### Exercise inputs
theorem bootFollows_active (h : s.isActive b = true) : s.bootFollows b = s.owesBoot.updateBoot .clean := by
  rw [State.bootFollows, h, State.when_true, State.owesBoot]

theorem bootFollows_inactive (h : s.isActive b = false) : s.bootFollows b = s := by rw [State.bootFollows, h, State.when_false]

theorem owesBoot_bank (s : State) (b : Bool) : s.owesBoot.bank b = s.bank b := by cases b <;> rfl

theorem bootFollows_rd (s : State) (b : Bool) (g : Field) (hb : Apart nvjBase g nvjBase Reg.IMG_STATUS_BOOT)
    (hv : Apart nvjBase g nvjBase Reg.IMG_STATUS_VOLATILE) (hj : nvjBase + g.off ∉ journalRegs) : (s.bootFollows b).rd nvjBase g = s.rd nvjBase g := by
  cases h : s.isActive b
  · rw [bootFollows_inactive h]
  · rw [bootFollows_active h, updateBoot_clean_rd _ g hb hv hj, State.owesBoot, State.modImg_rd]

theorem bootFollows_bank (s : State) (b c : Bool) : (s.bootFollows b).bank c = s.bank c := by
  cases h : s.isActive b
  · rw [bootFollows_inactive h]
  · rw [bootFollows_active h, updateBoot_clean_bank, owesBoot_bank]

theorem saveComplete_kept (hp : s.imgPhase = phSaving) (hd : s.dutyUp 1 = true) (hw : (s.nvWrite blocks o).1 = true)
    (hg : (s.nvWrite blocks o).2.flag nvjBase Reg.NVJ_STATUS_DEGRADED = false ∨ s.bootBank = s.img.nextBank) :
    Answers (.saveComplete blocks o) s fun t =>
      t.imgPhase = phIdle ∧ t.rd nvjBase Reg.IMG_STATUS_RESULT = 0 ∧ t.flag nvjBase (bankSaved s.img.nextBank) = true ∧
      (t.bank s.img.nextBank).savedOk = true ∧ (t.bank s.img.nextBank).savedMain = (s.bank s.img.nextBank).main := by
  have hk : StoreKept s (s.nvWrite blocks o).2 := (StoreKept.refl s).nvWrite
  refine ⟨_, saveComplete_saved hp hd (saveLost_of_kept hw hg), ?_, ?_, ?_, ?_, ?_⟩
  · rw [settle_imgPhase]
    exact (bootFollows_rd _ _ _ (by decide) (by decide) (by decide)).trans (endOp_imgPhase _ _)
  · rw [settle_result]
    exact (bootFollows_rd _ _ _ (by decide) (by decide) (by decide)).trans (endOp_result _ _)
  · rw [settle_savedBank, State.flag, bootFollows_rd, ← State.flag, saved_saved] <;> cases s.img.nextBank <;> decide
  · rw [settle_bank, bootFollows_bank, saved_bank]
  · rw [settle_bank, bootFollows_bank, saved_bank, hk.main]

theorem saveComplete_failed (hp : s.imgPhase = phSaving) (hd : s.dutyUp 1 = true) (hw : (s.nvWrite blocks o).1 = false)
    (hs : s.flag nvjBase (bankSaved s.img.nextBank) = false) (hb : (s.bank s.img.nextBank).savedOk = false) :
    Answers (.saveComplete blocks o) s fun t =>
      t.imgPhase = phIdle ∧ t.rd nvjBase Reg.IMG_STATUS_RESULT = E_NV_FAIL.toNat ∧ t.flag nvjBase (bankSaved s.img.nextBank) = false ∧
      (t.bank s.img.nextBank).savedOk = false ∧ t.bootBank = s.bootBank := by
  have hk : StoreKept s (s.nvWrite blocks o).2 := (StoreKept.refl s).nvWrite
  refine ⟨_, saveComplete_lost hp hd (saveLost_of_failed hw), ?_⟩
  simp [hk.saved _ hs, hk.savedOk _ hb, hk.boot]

### Exercise description
Each line from the one with "[settle_bank, bootFollows_bank, saved_bank]" through the last line of the records above must be retyped exactly, and no other line may be given.

### Expected answer
  · rw [settle_bank, bootFollows_bank, saved_bank]
  · rw [settle_bank, bootFollows_bank, saved_bank, hk.main]

theorem saveComplete_failed (hp : s.imgPhase = phSaving) (hd : s.dutyUp 1 = true) (hw : (s.nvWrite blocks o).1 = false)
    (hs : s.flag nvjBase (bankSaved s.img.nextBank) = false) (hb : (s.bank s.img.nextBank).savedOk = false) :
    Answers (.saveComplete blocks o) s fun t =>
      t.imgPhase = phIdle ∧ t.rd nvjBase Reg.IMG_STATUS_RESULT = E_NV_FAIL.toNat ∧ t.flag nvjBase (bankSaved s.img.nextBank) = false ∧
      (t.bank s.img.nextBank).savedOk = false ∧ t.bootBank = s.bootBank := by
  have hk : StoreKept s (s.nvWrite blocks o).2 := (StoreKept.refl s).nvWrite
  refine ⟨_, saveComplete_lost hp hd (saveLost_of_failed hw), ?_⟩
  simp [hk.saved _ hs, hk.savedOk _ hb, hk.boot]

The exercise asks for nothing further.